*** RECORDS SHOWN ***
-- ==== Sys2Proof/Safety.lean ====
section
/-! DEFINITION. What the claims are stated in: the invariant of 10_state.md R46 and R47, the progress of one message, the
end of a computation (45_control.md R257), and what the host can see. -/

namespace Sys2Proof.Machine

/-- What holds between commands: R47 (ii) to (v) and the count of (i), SEQ Idle (R43), and R46's argument that every
element a command can read has been written. -/
structure State.Inv (s : State) : Prop where
  /-- "Between commands SEQ is always Idle" (R43). -/
  seqIdle : s.seq = .idle
  /-- R47 (iv). -/
  causeOfNoErr : s.err = false → s.cause = .none
  /-- R47 (v). -/
  causeOfErr : s.err = true → s.cause ≠ .none
  /-- R47 (iii). -/
  idleEmpty : s.phase = .idle → s.bufLen = 0#7 ∧ s.msgLen = 0#61
  /-- R47 (i). -/
  absorbCount : s.phase = .absorb → s.bufLen.toNat = s.msgLen.toNat % 64
  /-- R47 (ii). -/
  doneEmpty : s.phase = .done → s.bufLen = 0#7
  /-- R46: H is written once a phase that reads it is reached. -/
  hashWritten : s.phase ≠ .idle → s.H.isSome
  /-- R46, R37: BUF[0..BUF_LEN-1] is written. -/
  bufWritten : ∀ i : Fin 64, i.val < s.bufLen.toNat → s.buf[i].isSome

/-- The core has absorbed exactly the bytes `M` since INIT, with no fault (R36, R37, R47 (i), R154): its full blocks are in
H, in order, and its tail is in BUF. -/
structure State.Absorbed (M : List Byte) (s : State) : Prop where
  noErr : s.err = false
  inAbsorb : s.phase = .absorb
  count : s.msgLen.toNat = M.length
  tailLength : s.bufLen.toNat = M.length % 64
  tail : ∀ i : Fin 64, i.val < M.length % 64 → s.buf[i] = some (M.getD (64 * (M.length / 64) + i.val) 0#8)
  hash : s.H = some (chain Rom.H0 (chunk M))

/-- A digest computation has ended (R257): DONE with ERR = 0. A state with ERR = 1 never is (R305). -/
def State.Ended (s : State) : Prop := s.phase = .done ∧ s.err = false

/-- No run from `s`, however long, stops in a fault or a refusal of the model. -/
def State.Safe (s : State) : Prop := ∀ n, ∃ t, Host.Core.run Sys2Proof.core n s = .next t

/-- What a host can see or already knows outside DONE: the fields of the status word (R44), and the two ports. H, W, a..h,
BUF and MSG_LEN are not in it (60_exceptions.md R315, 44_output_serializer.md R232). -/
structure State.SameView (s t : State) : Prop where
  phase : s.phase = t.phase
  err : s.err = t.err
  cause : s.cause = t.cause
  bufLen : s.bufLen = t.bufLen
  pending : s.pending = t.pending
  responses : s.responses = t.responses

end Sys2Proof.Machine
end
*** End of RECORDS SHOWN ***
* **HOW TO COMPLETE THIS TASK**:
From the first line of the records above to the line that contains "R47 (iv). -/", quote each line exactly.

* **RESULT**:
-- ==== Sys2Proof/Safety.lean ====
section
/-! DEFINITION. What the claims are stated in: the invariant of 10_state.md R46 and R47, the progress of one message, the
end of a computation (45_control.md R257), and what the host can see. -/

namespace Sys2Proof.Machine

/-- What holds between commands: R47 (ii) to (v) and the count of (i), SEQ Idle (R43), and R46's argument that every
element a command can read has been written. -/
structure State.Inv (s : State) : Prop where
  /-- "Between commands SEQ is always Idle" (R43). -/
  seqIdle : s.seq = .idle
  /-- R47 (iv). -/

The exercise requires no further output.